# Loft floor covering



## Cgosch (Jul 31, 2011)

Hello,
I am in the process of completing my loft and getting excited about being able to raise pigeons. The floor is plywood, and I cannot decide what would be best to use as a floor covering, such as sand, wood chips, straw etc. If anyone has an idea or opinion as to what they prefer and why, I would really appreciate their opinions. So I have something to base my decisions on.
Thanks.


----------



## ptras (Jun 29, 2010)

Cgosch said:


> Hello,
> I am in the process of completing my loft and getting excited about being able to raise pigeons. The floor is plywood, and I cannot decide what would be best to use as a floor covering, such as sand, wood chips, straw etc. If anyone has an idea or opinion as to what they prefer and why, I would really appreciate their opinions. So I have something to base my decisions on.
> Thanks.


Many people leave the plywood bare, and scrape it on a regular basis to clean it. I personally use wood shavings on the loft floor. They absorb moisture, and make scraping/cleaning a lot easier.


----------



## YaSin11 (Jul 23, 2009)

I use normal wood, and have to scrape alot  But today I thought of something new....I'm thinking of putting a plastic sheet on the wood, that way I can just pull out the sheet and wash/replace. Just a thought. Wish you good luck,Peace,
YaSin


----------



## sport14692 (Jan 3, 2011)

I use floor dry and it works great


----------



## Print Tippler (May 18, 2011)

plain wood, Just go out and buy a floor scraper. They make some with just the bottom attachment and you just get a broom stick.
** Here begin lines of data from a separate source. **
/-! ## The hypotheses of the statements are met -/

/-! ## Integer heads, system registers, exceptions: what the statements assume, and one step of each -/

/-- `Alone` and `Clear` for heads of the integer pipeline. -/
theorem witness_UntypedIntegerResults : Alone (on thr) key thr ∧ Clear thr (.x 8 :: [5, 7].map .x) :=
  ⟨alone_on _ rfl rfl rfl rfl, rfl⟩
theorem witness_TypedIntegerResults : Alone (on thr) key thr ∧ Clear thr (.x 0 :: [31, 31].map .x) :=
  ⟨alone_on _ rfl rfl rfl rfl, rfl⟩
theorem witness_IdentityTimeAndDraws : Alone (on thr) key thr ∧ Clear thr [.x 5] := ⟨alone_on _ rfl rfl rfl rfl, rfl⟩
/-- A field that ends at bit 63, and one that passes it. -/
theorem witness_BitCountsSelectAndFields : Alone (on thr) key thr ∧ Clear thr [.x 5, .x 6] ∧
    (60 : BitVec 6).toNat + ((3 : BitVec 6).toNat + 1) ≤ 64 ∧ ¬ (61 : BitVec 6).toNat + ((3 : BitVec 6).toNat + 1) ≤ 64 :=
  ⟨alone_on _ rfl rfl rfl rfl, rfl, by decide, by decide⟩
/-- Shifts by 63 and by 64. -/
theorem witness_ImmediateResults : Alone (on thr) key thr ∧ Clear thr [.x 5, .x 6] ∧
    (63 : BitVec 24).toNat ≤ 63 ∧ 63 < (64 : BitVec 24).toNat := ⟨alone_on _ rfl rfl rfl rfl, rfl, by decide, by decide⟩
/-- A pointer with a reserved bit, one of tag 6, and pointers to the four spaces the clauses name; the last byte of the region. -/
theorem witness_PointerResults : ptrOf 0x1000000000040000 = none ∧ ((0x6000000000000000 : Dbl) >>> 60).toNat > 5 ∧
    ptrOf 0x01FFFFFFFFFFFFFF = some (.global 0x1FFFFFFFFFFFFFF) ∧ ptrOf 0x5001000000000008 = some (.control 1 8) ∧
    ptrOf 0x1000000000000FFF = some (.scratch thr.crew 0 4095) ∧ ((on thr).launchOf thr).hasRank thr.crew = true ∧
    0 ≤ recThreads ((on thr).launchOf thr).record ∧ ptrVerdict (on thr) thr 0x1000000000000FFF 1 = 0 ∧
    ptrVerdict (on thr) thr 0x1000000000000FFF 2 = 7 := by decide
/-- A task register, a supervisor register, and a register that the vector sequencer writes. -/
theorem witness_SystemRegisters : Alone (on thr) key thr ∧ Clear thr [.x 5, .x 6] ∧ (0x041 : BitVec 12).toNat < 0x100 ∧
    { thr with sys := { status := 1 } }.isSv = true ∧ thr.longs.all (fun l => !l.vec) = true ∧
    thr.drawsDue = false ∧ (on thr).xph thr = false ∧ { thr with ringCount := 1 }.ringCount ≠ 0 :=
  ⟨alone_on _ rfl rfl rfl rfl, rfl, by decide, rfl, rfl, rfl, rfl, by decide⟩
theorem witness_SupervisorRegistersArePrivileged : Alone (on thr) key thr ∧ thr.isSv = false ∧ 0x100 ≤ (0x100 : BitVec 12).toNat ∧
    (0x1FF : BitVec 12).toNat ≤ 0x1FF := ⟨alone_on _ rfl rfl rfl rfl, rfl, by decide, by decide⟩

/-- A thread in its handler, and one without a handler. -/
def inTrap : Ctx := { thr with sys := { tvec := 0x4010, status := 0x20, epc := 0x4020 } }
def noTvec : Ctx := { thr with sys := { tvec := 0 } }
/-- A thread to which its group owes a result. -/
def owing1 : Ctx := { thr with longs := [{ id := 3, dst := .x 9 }] }
/-- A thread with a late fault that is final. -/
def lateT : Ctx := { thr with trap := some { code := 8, epc := 0x4002, faddr := 0, finfo := 0, late := true } }
theorem witness_FaultsAtHeads : Alone (on thr) key thr ∧ thr.groupLongs = [] ∧ thr.sys.tvec ≠ 0 ∧ fld thr.sys.tvec 63 57 = 0 ∧ thr.sys.status.getLsbD 5 = false ∧
    thr.loops = [] ∧ Alone (on owing1) key owing1 ∧ owing1.groupLongs ≠ [] ∧ Alone (on noTvec) key noTvec ∧ noTvec.sys.tvec = 0 ∧
    Alone (on inTrap) key inTrap ∧ inTrap.sys.status.getLsbD 5 = true ∧ (on noTvec).launch? 0 = some la0 ∧ recStatp la0.record = 0 ∧
    (∀ t ∈ [thr, owing1, noTvec, inTrap], t.trap = none) ∧ Alone (on lateT) key lateT ∧ lateT.trap ≠ none :=
  ⟨alone_on _ rfl rfl rfl rfl, rfl, by decide, by decide, rfl, rfl, alone_on _ rfl rfl rfl rfl, by decide, alone_on _ rfl rfl rfl rfl, rfl,
    alone_on _ rfl rfl rfl rfl, rfl, rfl, rfl, by decide, alone_on _ rfl rfl rfl rfl, by decide⟩
/-- The code line can be read, and slots 1 to 31 are legal targets. -/
theorem witness_TrapAndReturn : (∃ s', Legal (on inTrap) key inTrap inTrap.sys.epc nops s') ∧ inTrap.groupLongs = [] ∧
    inTrap.sys.status.getLsbD 5 = true ∧ Alone (on inTrap) key inTrap ∧ Alone (on thr) key thr ∧ thr.groupLongs = [] ∧
    thr.sys.tvec ≠ 0 ∧ fld thr.sys.tvec 63 57 = 0 ∧ thr.sys.status.getLsbD 5 = false ∧ inTrap.trap = none ∧ thr.trap = none :=
  ⟨⟨_, rfl⟩, rfl, rfl, alone_on _ rfl rfl rfl rfl, alone_on _ rfl rfl rfl rfl, rfl, by decide, by decide, rfl, rfl, rfl⟩

/-- A thread at the end of a loop, with 2 and with 1 passes left, and one elsewhere in it. -/
def looping (stop : Va) (n : Dbl) : Ctx := { thr with loops := [{ start := 0x4002, stop := stop, count := n }] }
/-- A branch from 0x4002 by 31 − 1 halfwords reaches slot 31. -/
theorem witness_ControlTransfers : Alone (on thr) key thr ∧ Clear thr [.x 1, .x 6] ∧
    (∃ s', Legal (on thr) key thr (thr.pc.setWidth 64 + 2 * (30 : BitVec 32).signExtend 64) nops s') ∧
    (let t := withX thr 6 0x4002
     Alone (on t) key t ∧ Clear t [.x 6] ∧ (∃ s', Legal (on t) key t (t.x 6) nops s') ∧ t.x 6 ≠ t.x 7 ∧ t.x 0 = t.x 7) :=
  ⟨alone_on _ rfl rfl rfl rfl, rfl, ⟨_, rfl⟩, alone_on _ rfl rfl rfl rfl, rfl, ⟨_, rfl⟩, by decide, rfl⟩
/-- An odd target; slot 0; a line of one head and its slot 2; and a line that is not legal. -/
theorem witness_IllegalTargetsPerformNothing : Alone (on thr) key thr ∧ Clear thr [.x 1, .x 6] ∧ (0x4003 : Dbl).getLsbD 0 = true ∧
    (∃ s', readLine (on thr) key thr 0x4000 = .ok (nops, s')) ∧ lineBad nops = none ∧ (0x4000 : Dbl).toNat % 64 < 2 ∧
    (let one : List Byte := (List.replicate 64 0).set 1 0x08
     lineBad one = none ∧ lineH one < (0x4004 : Dbl).toNat % 64 / 2 ∧ 
     ∃ s', readLine { on thr with mem := Memory.writeList mem0 0x4000 one } key thr 0x4000 = .ok (one, s')) ∧
    (∃ bs s', readLine (on thr) key thr 0x8000 = .ok (bs, s') ∧ (lineBad bs).isSome = true) :=
  ⟨alone_on _ rfl rfl rfl rfl, rfl, rfl, ⟨_, rfl⟩, rfl, by decide, ⟨by decide, by decide, ⟨_, rfl⟩⟩, ⟨_, _, rfl, by decide⟩⟩
/-- The end of a loop with 2 passes and 1 pass left, and a head within it; a body in the line in use; a stack of 3 entries and a full
one. -/
theorem witness_CountedLoops : (looping 0x4002 2).loops = [{ start := 0x4002, stop := 0x4002, count := 2 }] ∧
    (1 : Nat) < (2 : Dbl).toNat ∧ (1 : Dbl).toNat ≤ 1 ∧ (0x4004 : Va) ≠ thr.pc ∧ thr.line = some (0x4000, nops) ∧
    (let start := thr.next thr.pc
     start.toNat / 64 = thr.pc.toNat / 64 ∧ start.toNat % 64 / 2 ≤ lineH nops ∧ ¬ ((0x403E : Va).ult start)) ∧
    (∃ s1, Legal (on thr) key thr 0x403E nops s1 ∧
      ∃ s2, Legal s1 key thr ((nextHead nops 0x403E).setWidth 64) nops s2) ∧
    (List.replicate 3 ({} : LoopEntry)).length < 4 ∧ 4 ≤ (List.replicate 4 ({} : LoopEntry)).length ∧
    Alone (on (looping 0x403E 9)) key (looping 0x403E 9) ∧ Clear thr [.x 5] ∧
    (∃ s1, Legal (on (looping 0x403E 9)) key (looping 0x403E 9) 0x403E nops s1 ∧
      ∃ s2, Legal s1 key (looping 0x403E 9) ((nextHead nops 0x403E).setWidth 64) nops s2) :=
  ⟨rfl, by decide, by decide, by decide, rfl, by decide, ⟨_, rfl, _, rfl⟩, by decide, by decide, alone_on _ rfl rfl rfl rfl, rfl,
    ⟨_, rfl, _, rfl⟩⟩
/-- A start in the next line, one that is no head of its line, and an end below the start; an empty stack. -/
theorem witness_CountedLoops_starts : (let t : Ctx := { thr with pc := 0x403E }
     (t.next t.pc).toNat / 64 ≠ t.pc.toNat / 64 ∧ ∃ s1, Legal { on t with mem := Memory.writeList mem0 0x4080 nops } key t 0x4082 nops s1 ∧ ∃ s2, Legal s1 key t ((t.next t.pc).setWidth 64) nops s2) ∧
    (let bs := (List.replicate 64 (0 : Byte)).set 1 8
     let t : Ctx := { thr with line := some (0x4000, bs) }
     (t.next t.pc).toNat / 64 = t.pc.toNat / 64 ∧ lineH bs < (t.next t.pc).toNat % 64 / 2) ∧
    (thr.pc : Va).ult (thr.next thr.pc) = true ∧ thr.loops = [] :=
  ⟨⟨by decide, ⟨_, rfl, _, rfl⟩⟩, by decide, by decide, rfl⟩
/-- A thread with nothing under way; one asked to halt; one whose time has come, and one that waits. -/
def askedT : Ctx := { thr with pre := some .slice }
theorem witness_SafePoints : (∀ t ∈ [thr, askedT], Alone (on t) key t ∧ t.engFaults = [] ∧ t.due = [] ∧ t.red = [] ∧ t.ops = [] ∧
      (on t).outOf key = [] ∧ (on t).exchangeBars t = false) ∧ thr.pre = none ∧ askedT.pre ≠ none ∧ (on thr).workWaits thr = false ∧
    thr.sys.wakeTime.toNat ≤ (on thr).time.ns ∧ (on thr).time.ns < ({ thr with sys := { wakeTime := 1 } } : Ctx).sys.wakeTime.toNat := by
  refine ⟨?_, rfl, by decide, by decide, by decide, by decide⟩
  intro t h
  simp only [List.mem_cons, List.not_mem_nil, or_false] at h
  rcases h with rfl | rfl <;> exact ⟨alone_on _ rfl rfl rfl rfl, rfl, rfl, rfl, rfl, rfl, rfl⟩
/-- A gang of two: contexts 7 and 8, threads 0 and 1 of one crew, both at `GANG 2`; and the same gang formed. -/
def two (g : Option Gang) (p : Park) : State :=
  let mk : Nat → Ctx := fun n => { vf := 1, asn := 5, thr := n, core := n, pc := 0x4002, line := some (0x4000, nops), gang := g, park := p }
  { base with ctxs := [(7, mk 0), (8, mk 1)], focus := some 7 }
theorem witness_GangsInLockstep : GangW.w8.code ≤ recGangw ((on thr).launchOf thr).record ∧ Alone (on thr) key thr ∧ thr.depth = 0 ∧
    thr.sys.status.getLsbD 5 = false ∧ (on thr).gangWaiters thr = [] ∧ inTrap.depth = 0 ∧ inTrap.sys.status.getLsbD 5 = true ∧
    { thr with sys := { view := 2 ^ 24 } }.depth ≠ 0 ∧
    (let s := two none (.gang .w2)
     let all := (s.gangWaiters (s.ctx 7)).filter fun e => decide (e.2.2 = .w2) && decide (e.2.1 / gangSize .w2 = 0)
     all.map (·.1) = [7, 8] ∧ (s.ctx 7).park = .gang .w2) ∧
    (let g : Gang := { members := [7, 8], w := .w2 }
     let s := two (some g) .none
     s.issuer = some 7 ∧ (s.ctx 7).gang = some g ∧ g.members.Nodup ∧ (s.ctx 8).gang = some g ∧ Clear (s.ctx 8) [.x 8, .x 5, .x 7]) :=
  ⟨by decide, alone_on _ rfl rfl rfl rfl, rfl, rfl, rfl, rfl, rfl, by decide, ⟨by decide, by decide⟩,
    ⟨by decide, by decide, by decide, by decide, rfl⟩⟩
theorem witness_DoneEndsTheThread : Alone (on thr) key thr ∧ thr.depth = 0 ∧ thr.trap = none ∧ thr.longs = [] ∧ thr.vecJoins = [] ∧ thr.qMst = [] ∧ thr.qRace = [] ∧
    thr.qColl = [] ∧ thr.due = [] ∧ thr.fork = none ∧ (on thr).outOf key = [] ∧ (∀ e ∈ (on thr).ctxs, e.2.life ≠ .saved) ∧
    { thr with sys := { view := 2 ^ 24 } }.depth ≠ 0 :=
  ⟨alone_on _ rfl rfl rfl rfl, rfl, rfl, rfl, rfl, rfl, rfl, rfl, rfl, rfl, rfl, by decide, by decide⟩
http://www.foyspigeonsupplies.com/catalog/337.html


----------



## Dobato (Jul 3, 2008)

As Paki Tipplers, and others mention, and I agree, bare floors are best, whether they be plywood or concrete. One of the first signs you'll get when you have a bird, or birds, that are either ill, or getting that way is a change in their droppings. Having loose bedding can hide this early indicator, IMO, longer than just having plain floors, thus giving a starting illness longer to take hold before you may become aware of the fact that you have an ill bird(s).

Karyn


----------



## November-X-Scourge (May 12, 2011)

I have a bare floor


----------



## re lee (Jan 4, 2003)

What breed will you have. Now show type birds that are not as flighty as race birds. Pine shavings work and look OK. Scraping the floor daily works well with most breeds. They have straight type hoes that work well for scraping. I would not USE SAND. it holds moisture and can cause sickness. While it look good. Back in the 70s it was popular I even tried had a place I could get white sand sure looked good But it does give a place where sickness can start.


----------



## Pip Logan (Oct 6, 2009)

I use sand and rake it.


----------



## fireman (Apr 2, 2011)

I was using wood shavings but it was a perfect place for a snake to hide and kill 2 of my squabs. Nothing but bare floors now!


----------



## loonecho (Feb 25, 2010)

I use ground corn cob bedding. They stay put when the birds are on the floor exercising/testing their wings and nothing keeps a loft dryer. A dry loft is a healthy loft. I may try the bare floor system in my new loft but for now, I haven't found any drawbacks to the corn cob bedding. Cleaning is a breeze.

Jim


----------



## vivagirl (Jun 24, 2008)

I have tried everything but have settle in the last few years on Oil Dry. You get this at any auto parts store. Be sure it's 100% clay. Basically it is the same thing as Kitty Litter.
It's super absorbant and economical. Danny Joe


----------



## Cgosch (Jul 31, 2011)

Thanks for all your ideas. I will be housing rollers.


----------



## tipplers4life (Sep 10, 2011)

bare floors and scrape daily and mop with thin bleach,no dust or damp,if you cover your floor it holds damp and floor WILL rot,i have fans in my loft top and bottom,floor is dry most time,breeding time is messy though,pigeons are hard work full stop,


----------



## APF_LOFT (Aug 9, 2010)

i use metal screen they are the best no need for cleaning it clean it self hehe. and less odor in the loft also


----------



## APF_LOFT (Aug 9, 2010)

and look at the picture the chicken is eating the wasted feed and she also rake the poop below so no more odor


----------



## tipplers4life (Sep 10, 2011)

good idea,but it brings rats in england,plus it costs money,if u use fans that gets rid of odors,fungus grows underneath,is that safe to walk on?good idea but england is so so wet,i would go with that idea if i could find cheap solution


----------



## APF_LOFT (Aug 9, 2010)

so far i dont have rat in my loft and i think rat cannot past trough that size of mesh. yes it safe walk on but i dont step on the mesh i step on the wood.


----------



## GaryWCo (Apr 19, 2011)

Because of the weather and critters I put a painted/sealed plywood floor in my loft. I place aspen wood shavings on the floor under the perches. I have to do very little scraping as most of the droppings fall into the shavings. Works for me.


----------



## orock (Mar 28, 2011)

I use bare floors clean daily.


----------